Start by establishing the period over which the symptoms developed. Family and friends are often helpful here. Knowing the episode’s duration can help you narrow down its cause and choose your next course of action.
Delirium occurs over minutes to days. The more acute and rapid the change, the more often it’s life threatening. Subacute AMS happens over weeks to months, while chronic AMS takes place over months to years (Smith AT and Han JH, Semin Neurol 2019;39:5–19). See “Selected Causes of Altered Mental Status” table for potential causes of AMS as well as other important considerations.

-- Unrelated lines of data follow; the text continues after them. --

/-- No pass may start, and no stalled submission has room. -/
abbrev State.sketchSettled (s : State) : Prop :=
  ∀ q ∈ s.passes, s.passMayStart q = false ∧ (q.phase = .stalled → s.passRoom q.mask = false)

/-- The render task `t` in slot `x` may submit its pass `k`: descriptor `d`, entry `e`, owner map `owners`. -/
abbrev State.atSubmit (s : State) (n : SlotName) (k : Fin 4) (x : Slot) (t : Task) (d e : List Byte) (owners : Option (List Byte)) :
    Prop :=
  s.isLive ∧ s.slotNamed n = some x ∧ s.slotTask x = some t ∧ s.stalls x = false ∧ t.rendered.passes = k.val
    ∧ (∀ p ∈ s.passes, t.holds p.qid p.seq = false) ∧ (s.renderWords t k.val).toOption = some (d, e)
    ∧ (s.ownerMap t.ctx d (entryTiles e)).toOption = some owners

/-- What its first pass tells of a render task. -/
def Task.renders (t : Task) (k : Fin 4) (d e : List Byte) : Task := if k.val = 0 then t.rendering d e else t

/-! ### Vision engines -/

/-- Chains carry rising numbers below the next one. -/
abbrev State.chainsNumbered (s : State) : Prop :=
  s.vis.chains.Pairwise (fun c d => c.ident < d.ident) ∧ ∀ c ∈ s.vis.chains, c.ident < s.vis.nextChain

/-- Nobody but its record counter hears of the end of a chain: no queue, no output of SYN, no capture stream. -/
abbrev Chain.alone (c : Chain) : Prop := c.queue = none ∧ 4 ≤ c.synOut ∧ ∀ n i, c.source ≠ .capture n i

/-- Who submits a chain now: its source, and the submissions that wait afterwards. -/
def State.submits (s : State) (by_ : ChainFrom) (a : Nat) (source : ChainSource) (w : List WaitingChain) : Prop :=
  match by_ with
  | .host => source = .host ∧ w = s.vis.waiting
  | .task n => (∃ x, s.slotNamed n = some x ∧ s.stalls x = false) ∧ source = .task ∧ w = s.vis.waiting
  | .sketch q seq => source = .sketch ∧ s.vis.waiting = { qid := q.val, seq := seq, addr := a, site := none } :: w
  | .capture n i => s.fld R.CAP_V_STATE [n.val] (2 * i.val + 1) (2 * i.val) = 3
      ∧ (∀ c ∈ s.vis.chains, c.source ≠ .capture n.val i.val) ∧ source = .capture n.val i.val ∧ w = s.vis.waiting

/-- Engine `e` runs stage `x`, at place `i` of chain `c`, and its work is to be done. -/
abbrev State.stageAt (s : State) (e : Nat) (c : Chain) (i : Nat) (x : Stage) : Prop :=
  s.isLive ∧ s.chainsNumbered ∧ s.running e = some (c, i) ∧ c.stages[i]? = some x ∧ x.done = false

/-- The stage's work is done: nothing else of the dispatcher differs. -/
def stageDone (c : Chain) (i : Nat) (x : Stage) (s t : State) : Prop :=
  t.vis = { s.vis with chains := t.vis.chains }
    ∧ t.vis.chains = s.vis.chains.map fun d =>
        if d.ident = c.ident then { c with stages := c.stages.set i { x with done := true } } else d

/-- Every row of an image in memory is granted to a context for writing, and no word in error lies there in part. -/
def State.rowsWritable (s : State) (ctx base pitch n h : Nat) : Prop :=
  ∀ y, y < h → s.accessOk ctx (base + y * pitch) n true = true ∧ s.writeError (base + y * pitch) n = none

/-- Level `l` of a pyramid over an image. -/
def pyramidLevel (m : Image) (w h : Nat) : Nat → Image
  | 0 => m
  | l + 1 => coarser (pyramidLevel m w h l) (levelDim w l) (levelDim h l)

/-! ### Capture -/

/-- A receiver is enabled, and takes what arrives. -/
abbrev State.receives (s : State) (rx : Nat) : Prop := s.isLive ∧ s.bit R.CAP_RX_CTRL [rx] 0 = true

/-- The frame record of a frame that ended (Table 10.1) is in memory, and memory differs nowhere else. -/
def frameRecorded (n : Nat) (f : CapFrame) (status flags : Nat) (s t : State) : Prop :=
  t.le (s.recordAt n f.buffer) 4 = (s.rd R.CAP_V_FRAMES [n]).toNat ∧ t.le (s.recordAt n f.buffer + 4) 1 = status
    ∧ t.le (s.recordAt n f.buffer + 5) 1 = flags ∧ t.le (s.recordAt n f.buffer + 6) 2 = f.lines % 2 ^ 16
    ∧ t.le (s.recordAt n f.buffer + 8) 8 = f.start % 2 ^ 64 ∧ t.le (s.recordAt n f.buffer + 16) 8 = s.now % 2 ^ 64
    ∧ t.le (s.recordAt n f.buffer + 24) 4 = f.corrected % 2 ^ 32 ∧ t.le (s.recordAt n f.buffer + 28) 4 = 0
    ∧ sameMemBut (s.recordAt n f.buffer) 32 s t

/-- Memory takes the record of buffer `i` of a stream. -/
abbrev State.recordFits (s : State) (n i : Nat) : Prop :=
  s.accessOk (s.vidCtx n) (s.recordAt n i) 32 true = true ∧ s.writeError (s.recordAt n i) 32 = none

/-- Memory takes the flags of the record of buffer `i` of a stream. -/
abbrev State.flagsFit (s : State) (n i : Nat) : Prop :=
  s.accessOk (s.vidCtx n) (s.recordAt n i + 5) 1 true = true ∧ s.writeError (s.recordAt n i + 5) 1 = none

/-- The open frame of a stream, with what the header of the packet at hand adds. -/
def State.openFrame (s : State) (n : Nat) (corrected : Bool) : Option CapFrame :=
  (s.vid n).frame.map fun f => { f with corrected := f.corrected + b2n corrected }

/-- The state of one buffer of a stream is `v`, and of the others what it was. -/
def bufferIs (n i v : Nat) (s t : State) : Prop :=
  t.bufState n i = v ∧ ∀ j, j < 8 → j ≠ i → t.bufState n j = s.bufState n j

/-- Work under way in capture, I²C controllers and AUX channels is within its limits (R243, R245, R250, R216). -/
abbrev State.unitsBounded (s : State) : Prop :=
  (∀ n, n < 16 → ∀ f ∈ (s.vid n).frame, f.buffer < 8) ∧ (∀ c, c < 4 → ∀ r ∈ vecGet s.cap.i2c c none, r.wlen ≤ 16 ∧ r.rlen ≤ 32)
    ∧ ∀ o, o < 4 → ∀ a ∈ (s.edp o).aux, 0 < a.len ∧ a.len ≤ 16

Table: Selected Causes of Altered Mental Status
(Click here to view full-sized PDF.)
Predisposing and precipitating risk factors for delirium
Delirium is a relatively common cause of AMS. It is always caused by underlying medical conditions or medications/substances. Typically, there’s more than one cause. It’s important to identify the cause(s) of delirium because correcting the underlying disturbance is the primary treatment. While mental health clinicians may not be responsible for treating core medical illnesses, we often must be the ones to ensure that a complete workup has been done. It’s also within our role to review the medication list and work with other clinicians to taper off problematic drugs.
It’s important to pay attention to risk factors, because reducing them can help prevent or shorten the course of delirium. Predisposing risk factors increase the risk of delirium, while precipitating risk factors trigger delirium. Precipitating risk factors are further separated into acute insults, environmental exposures, and delirium-inducing medications. See “Contributing Causes of Delirium” table.
Table: Contributing Causes of Delirium
(Click to view full-sized PDF.)
Physical/neurological examination—high-yield pearls
A focused physical exam can provide valuable information about the origin of a patient’s AMS.
Look for signs of trauma, which could suggest an intracranial hemorrhage. Battle’s sign (bruising behind the ear) indicates a possible skull base fracture.
Neck stiffness, headache, and photophobia point toward meningitis.
In a study of 201 participants (mean age 84 years, 62% female), if both answers were incorrect, this screen had 93% sensitivity and 64% specificity in picking up AMS (Fick DM et al, J Hosp Med 2015; 10(10):645–650).
Delirium in an older adult is often due to a combination of factors. It’s helpful to tailor your workup by thinking systematically through medical and psychiatric contributors. Assess for medication and substance use by reviewing medication lists (including over-the-counter products), consulting data from prescription drug monitoring programs, checking drug levels, and obtaining alcohol/urine toxicology screens. Other diagnoses to consider include infections, metabolic/electrolyte abnormalities, nutritional deficiencies, non-convulsive status epilepticus, or structural causes.
Several psychiatric disorders can also cause AMS. See “Differential Diagnosis for Confusion” table for three of the most common psychiatric disorders to cause AMS. In addition to these, consider depression, apathy, and catatonia.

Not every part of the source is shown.